Received: Jan 10, 2016; Accepted: Apr 26, 2016; Published: Apr 28, 2016

Visit for more related articles at Journal of Neurology and Neuroscience


In molecular biology and genetics, the transcription factor is a protein that binds to specific DNA sequences, thereby controlling the rate of transcription of genetic information from DNA to messenger RNA. Brn-3a is a POU-domain transcription factor that involve in the neurite outgrowth, induction of synaptic proteins, activation of the neurofilaments genes promoter, neuronal development, protects neuronal cells from apoptosis and plays a vital role in regulating different kinds of cancers. Brn-3a is an antiapoptotic transcription factor and the up-regulation of Brn-3a protects neuronal cells from undergoing apoptosis. Brn-3a specifically triggers the expression of Bcl-2 and Bcl- XL gene in neuronal cells. On the other hand, Brn-3a inhibits the pro-apoptotic factor like Bax. Brn-3a not only expresses in the neuronal cells but also its activity is detected in the cancer cells of non-neuronal nature. Brn-3a also modulates the activity of various others transcription factors, enzymes, receptors, ion channels, antiapoptotic proteins, adhesion molecules and cyclins. In this Review, we describe all the above factors in detail which are regulated by Brn-3a signaling in the neurology and the possible mechanisms underlying the many different functions of the Brn-3a complexes in neurological diseases. It also highlights the potential of Brn-3a as a novel target in heart development and cancer therapy.
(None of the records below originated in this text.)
-- ==== Sys2Proof/Machine/Nvm.lean ====
section
/-! DEFINITION. The non-volatile store (R401–R424, R430): areas and regions, passwords, the write buffer and the page
latch, the journal, two-bank records, and the course of a write operation word by word. -/

namespace Sys2Proof.Machine

/-! ### Places in the store (R401–R404, R434) -/

/-- Array number and word index of a word of a page. -/
def nvWord (page w : Nat) : Nat × Nat := (0x20 + page / 512, page % 512 * 32 + w)

/-- The region a page lies in: 0–7 by the region table, 8 the configuration area; none elsewhere (R402, R403). -/
def NvSt.regionOf (nv : NvSt) (page : Nat) : Option Nat :=
  if page < 0x780 then
    (List.range 8).find? (fun k =>
      let g := (nv.regions[k]?).getD {}
      decide (16 * g.base ≤ page) && decide (page < 16 * (g.base + g.size)))
  else if page < 0x7F0 then some 8 else none

/-- The owner of a region; region 8 is general. -/
def NvSt.ownerOf (nv : NvSt) (k : Nat) : Nat := ((nv.regions[k]?).getD {}).owner

/-- The password of a region for a kind of access, 0 for none (R406). -/
def NvSt.pwdOf (nv : NvSt) (k : Nat) (write : Bool) : Nat :=
  let p := (nv.pwds[k]?).getD (0, 0)
  if write then p.2 else p.1

/-- Has the requester opened a kind of access? An open write password also opens reading (R406). -/
def NvSt.opened (nv : NvSt) (r k : Nat) (write : Bool) : Bool :=
  nv.opens.contains (r, k, true) || (!write && nv.opens.contains (r, k, false))

/-- May a requester make a kind of access to a region? The loader is not subject to passwords (R405). DEDUCED, unsafe
(log 66). -/
def NvSt.mayAccess (nv : NvSt) (r k : Nat) (write : Bool) : Bool :=
  r == 3 || nv.pwdOf k write == 0 || nv.opened r k write

/-- The lowest region of an owner (R449). -/
def NvSt.ownedBy (nv : NvSt) (owner : Nat) : Option NvRegion :=
  (nv.regions.take 8).find? (fun g => g.owner == owner && g.size != 0)

/-! ### Permission and states (R405, R407, R408, R432) -/

/-- Are writes permitted (R407)? -/
def Chip.nvPermitted (m : Chip) : Bool := !m.nv.vinLow && m.has 0x22 THM_STAT_NVMOK

/-- Is every access refused: the recall scan runs, or the store is not READY after reset (R405, R417)? -/
def Chip.nvClosed (m : Chip) : Bool := !m.nv.ready || m.nv.recalling

/-- Does a write operation of the store's queue run or wait? -/
def NvSt.writing (nv : NvSt) : Bool := nv.cur.isSome || !nv.wait.isEmpty

/-- Does a commit run or wait (R412)? -/
def NvSt.committing (nv : NvSt) : Bool :=
  (match nv.cur with
    | some j => j.kind == .commit
    | none => false) || nv.wait.any (fun j => j.kind == .commit)

/-- Does a frozen capture wait for its slot write, which goes before the next page of a commit (R457)? DEDUCED, unsafe
(log 69). -/
def Chip.capDue (m : Chip) : Bool :=
  m.get 0x25 BBX_STAT_STATE == 4 && decide (m.bbx.slot < m.get 0x25 BBX_STAT_NSLOT)

/-- Does a write operation run or wait that another unit makes: the clear of a store word, a soft spare's copy, a clear
of the recorder, a frozen capture (R408, R441, R445, R462, R473)? -/
def Chip.nvOutside (m : Chip) : Bool :=
  m.capDue ||
  (m.opOf 0x26).any (fun o => o.cmd == 2 && decide (0x20 ≤ bitsOf o.arg 16 8)) ||
  (m.opOf 0x27).any (fun o => o.cmd == 2 && o.phase == 0 && decide (0x20 ≤ bitsOf o.arg 16 8)) ||
  (m.rcd.started && m.enabled 0x24 && (m.opOf 0x24).any (fun o => o.cmd == 2))

/-- Does any write operation run or wait (R416, R418)? -/
def Chip.nvBusy (m : Chip) : Bool := m.nv.writing || m.nvOutside

/-- `STATUS[18:16]`: 0 RECALL, 1 READY, 2 WRITING, 3 WAITING (R432). -/
def Chip.nvState (m : Chip) : Nat :=
  if m.nvClosed then 0
  else if m.nv.inWord || (m.nvOutside && !m.nv.writing && m.nvPermitted) then 2
  else if m.nvBusy then 3 else 1

/-- Is the store between pages, so that a record or a capture page may be written (R457)? -/
def NvSt.betweenPages (nv : NvSt) : Bool := nv.cur.isNone || !nv.inWord

/-! ### Words, bytes and the check of R419 -/

/-- The bytes of a word of a page, or none where it does not read (R440). -/
def Chip.nvReadWord (m : Chip) (req page w : Nat) : Option (List Nat) × Chip :=
  let a := nvWord page w
  let r := m.wordRead req a.1 a.2
  (r.data, r.chip)

/-- Write a whole word of a page. -/
def Chip.nvWriteWord (m : Chip) (page w : Nat) (data : List Nat) : Chip :=
  let a := nvWord page w
  m.wordWrite a.1 a.2 data

/-- Write bytes from a byte offset of the store upward, whole words. -/
def Chip.nvWriteBytes (m : Chip) (off : Nat) : List Nat → Nat → Chip
  | _, 0 => m
  | data, n + 1 =>
    Chip.nvWriteBytes (m.nvWriteWord (off / 256) (off % 256 / 8) (data.take 8)) (off + 8) (data.drop 8) n

/-- One bit of CRC-32, reflected. -/
def crc32Bit (c : Nat) : Nat := if c % 2 = 1 then (c / 2) ^^^ 0xEDB88320 else c / 2

/-- One byte of CRC-32. -/
def crc32Byte (c b : Nat) : Nat := (List.range 8).foldl (fun c _ => crc32Bit c) (c ^^^ b)

/-- CRC-32 of R419: polynomial 0x04C1_1DB7, reflected, initial value and final XOR all ones. -/
def crc32 (bs : List Nat) : Nat := bs.foldl crc32Byte 0xFFFFFFFF ^^^ 0xFFFFFFFF

/-- Two bytes as a number, first byte lowest (R537). -/
def le16 (bs : List Nat) : Nat := (bs[0]?).getD 0 + (bs[1]?).getD 0 * 256

/-! ### The journal (R415–R417) -/

/-- Array and word index of word `i` of the journal ring. -/
def journalWord (i : Nat) : Nat × Nat := nvWord (0x7F8 + i / 32) (i % 32)

/-- Add a journal entry. DESIGN CHOICE, safe (log 61). -/
def Chip.nvJournal (m : Chip) (kind data : Nat) : Chip :=
  let seq := (m.nv.jseq + 1) % 2 ^ 32
  let a := journalWord (seq % 256)
  { m.wordWrite a.1 a.2 (bytesOf 8 (seq * 2 ^ 32 + kind % 16 * 2 ^ 28 + data % 65536)) with
    nv := { m.nv with jseq := seq } }

/-- A journal entry: sequence number, kind, data. -/
structure JEntry where
  seq : Nat
  kind : Nat
  data : Nat
deriving DecidableEq, Repr

/-- Is sequence `x` newer than `y` (R419)? -/
def seqNewer (x y : Nat) : Bool :=
  let d := (x + 2 ^ 32 - y % 2 ^ 32) % 2 ^ 32
  decide (1 ≤ d) && decide (d < 2 ^ 31)

/-- The valid entries of the journal: kind 1 to 5, and readable (R416, R438). -/
def Chip.nvEntries (m : Chip) : List JEntry × Chip :=
  (List.range 256).foldl (fun (x : List JEntry × Chip) i =>
    let a := journalWord i
    let r := x.2.wordRead 15 a.1 a.2
    match r.data with
    | some d =>
      let k := (d[3]?).getD 0 / 16
      (if 1 ≤ k ∧ k ≤ 5 then x.1 ++ [⟨le32 (d.drop 4), k, le16 d⟩] else x.1, r.chip)
    | none => (x.1, r.chip)) ([], m)

/-- The latest entry of the journal. -/
def latestEntry (es : List JEntry) : Option JEntry :=
  es.foldl (fun b e => match b with
    | none => some e
    | some x => if seqNewer e.seq x.seq then some e else some x) none

/-- At reset release the journal ring is read (R417). -/
def Chip.nvJournalRead (m : Chip) : Chip :=
  let x := m.nvEntries
  match latestEntry x.1 with
  | some e => { x.2 with nv := { x.2.nv with jseq := e.seq, jkind := e.kind, jdata := e.data } }
  | none => x.2

/-- Was the store clean at reset release: was its latest entry a seal (R416, R417)? -/
def NvSt.clean (nv : NvSt) : Bool := nv.jkind == 4 || nv.jkind == 5

/-- Pages that the operation cut short had started, walking back from an entry over whole operations between, to the
entry that started it. -/
def pagesStarted (es : List JEntry) : Nat → Nat → Nat → Nat
  | 0, _, _ => 0
  | fuel + 1, seq, depth =>
    match es.find? (fun e => e.seq == seq) with
    | none => 0
    | some e =>
      let prev := (seq + 2 ^ 32 - 1) % 2 ^ 32
      if e.kind = 1 then (if depth = 0 then 0 else pagesStarted es fuel prev (depth - 1))
      else if e.kind = 3 then pagesStarted es fuel prev (depth + 1)
      else if e.kind = 2 ∧ depth = 0 then 1 + pagesStarted es fuel prev depth
      else pagesStarted es fuel prev depth

/-! ### Two-bank records (R419–R421) -/

/-- A bank as read: its 256 bytes, and whether every word was readable. -/
structure BankRead where
  bytes : List Nat
  ok : Bool
  chip : Chip

/-- Read a page word by word. -/
def Chip.bankRead (m : Chip) (page : Nat) : BankRead :=
  (List.range 32).foldl (fun (b : BankRead) w =>
    let r := b.chip.nvReadWord 15 page w
    match r.1 with
    | some d => { b with bytes := b.bytes ++ d, chip := r.2 }
    | none => { bytes := b.bytes ++ List.replicate 8 0, ok := false, chip := r.2 }) ⟨[], true, m⟩

/-- Does a bank pass (R419)? -/
def BankRead.passes (b : BankRead) (a : Nat) : Bool :=
  b.ok && le16 (b.bytes.drop 6) == a && le32 (b.bytes.drop 248) == crc32 (b.bytes.take 248)

/-- What the read of a record selects (R420). -/
structure RecSel where
  absent : Bool := false
  tied : Bool := false
  oneBad : Bool := false
  bank : Nat := 0
  seq : Nat := 0
  len : Nat := 0
  payload : List Nat := []

/-- The copy a bank holds. -/
def selOf (b : BankRead) (bank : Nat) (tied oneBad : Bool) : RecSel :=
  { tied := tied, oneBad := oneBad, bank := bank, seq := le32 b.bytes, len := (b.bytes[4]?).getD 0,
    payload := (b.bytes.drop 8).take 240 }

/-- The choice between two banks (R420). -/
def recChoose (a : Nat) (x y : BankRead) : RecSel :=
  match x.passes a, y.passes a with
  | true, true =>
    let sx := le32 x.bytes
    let sy := le32 y.bytes
    if sx = sy then selOf x 0 (decide ((x.bytes.drop 4).take 244 ≠ (y.bytes.drop 4).take 244)) false
    else if seqNewer sy sx then selOf y 1 false false else selOf x 0 false false
  | true, false => selOf x 0 false true
  | false, true => selOf y 1 false true
  | false, false => { absent := true }

/-- Read the record at page `a`. -/
def Chip.recRead (m : Chip) (a : Nat) : RecSel × Chip :=
  let x := m.bankRead a
  let y := x.chip.bankRead (a + 1)
  (recChoose a x y, y.chip)

/-- Read the record at page `a` for its contents, with the codes of R420. -/
def Chip.recReadTold (m : Chip) (a : Nat) : RecSel × Chip :=
  let r := m.recRead a
  let m := if r.1.tied then (r.2.irq 0x23 7).emit 0x8002 [a, r.1.seq]
    else if r.1.absent then r.2.emit 0x8003 [a] else r.2
  (r.1, m)

/-- The 256 bytes of a bank (R419). -/
def recImage (a seq : Nat) (payload : List Nat) : List Nat :=
  let body := bytesOf 4 seq ++ [payload.length % 256, 0] ++ bytesOf 2 a ++
    (payload ++ List.replicate (240 - payload.length) 0)
  body ++ bytesOf 4 (crc32 body) ++ [0, 0, 0, 0]

/-- The bank and sequence number the next write of a record takes (R421). -/
def RecSel.next (x : RecSel) : Nat × Nat := if x.absent then (0, 1) else (1 - x.bank, (x.seq + 1) % 2 ^ 32)

/-- Write a record at once, with its journal entries; used where nothing else writes (R421). The sequence written.
DEDUCED, unsafe (log 63). -/
def Chip.recWriteNow (m : Chip) (a : Nat) (payload : List Nat) : Nat × Chip :=
  let r := m.recRead a
  let n := r.1.next
  let m := (r.2.nvJournal 1 1).nvJournal 2 (a + n.1)
  let m := m.nvWriteBytes ((a + n.1) * 256) (recImage a n.2 payload) 32
  (n.2, m.nvJournal 3 1)

/-! ### Write operations (R408–R411, R415) -/

/-- The words of a slot that have a valid byte, ascending (R411). -/
def NvSlot.words (s : NvSlot) : List Nat := (List.range 32).filter (fun w => s.bytes.any (fun b => b.1 / 8 == w))

/-- The pages of a commit in ascending slot order (R411). -/
def NvSt.commitPages (nv : NvSt) : List (Nat × List Nat) :=
  nv.slots.filterMap (fun s => s.map (fun s => (s.page, s.words)))

/-- A write operation stops because writes are not permitted: told once per stop (R408). DEDUCED, unsafe (log 63). -/
def Chip.nvHold (m : Chip) : Chip :=
  match m.nv.cur with
  | none => m
  | some j =>
    let m := { m with nv := { m.nv with inWord := false } }
    if m.nv.stopTold then m
    else
      let m := { m with nv := { m.nv with stopTold := true } }
      let at_ := match j.todo with
        | (p, w :: _) :: _ => (p, w)
        | (p, []) :: _ => (p, 0)
        | [] => (0, 0)
      (m.irq 0x23 6).emit 0x8004 [if m.nv.vinLow then 1 else 2, at_.1, at_.2]

/-- The operation in progress starts its next word, with the journal entry of a page that begins (R415). DEDUCED,
unsafe (log 62). -/
def Chip.nvGo (m : Chip) (j : NvJob) : Chip :=
  let m := match j.todo, j.begun with
    | (p, _) :: _, false => m.nvJournal 2 p
    | _, _ => m
  { m with nv := { m.nv with cur := some { j with begun := true }, inWord := true, stopTold := false } }

/-- The payload of the recorder's header (R458). -/
def Chip.recHeader (m : Chip) : List Nat :=
  bytesOf 4 (m.rd (REC_PCC_PCC.addr 0x24)).toNat ++ bytesOf 4 m.opHours ++ bytesOf 2 (m.get 0x24 REC_STAT_NREC) ++
    [m.get 0x24 REC_STAT_FULL, 0] ++ bytesOf 4 m.rcd.dropTotal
Brn-3a; Transcription factor; Development; Cancer therapy; Apoptosis


Transcription factors are the key regulators of gene expression by working as the recruitment of transcription initiation factors or conformational changes in DNA, working alone or as part of the protein complexes. Brn-3 is a family of related transcription factors, namely, Brn-3a, Brn-3b and Brn-3c. Alternatively, it is also known as Brn-3.0, Brn-3.2, and Brn-3.1 respectively. These member proteins are encoded by POU4F1, POU4F2, and POU4F3 genes respectively. Brn-3a is an anti-apoptotic transcription factor having an important role in regulation of various biological processes [1]. Most importantly, Brn-3a is linked with survival and differentiation of cells. In contrast Brn-3b is expresses in actively proliferating cells. The cells with cease proliferation but with differentiation of neurite outgrowth have high Brn-3a expression while low Brn-3b expression [2].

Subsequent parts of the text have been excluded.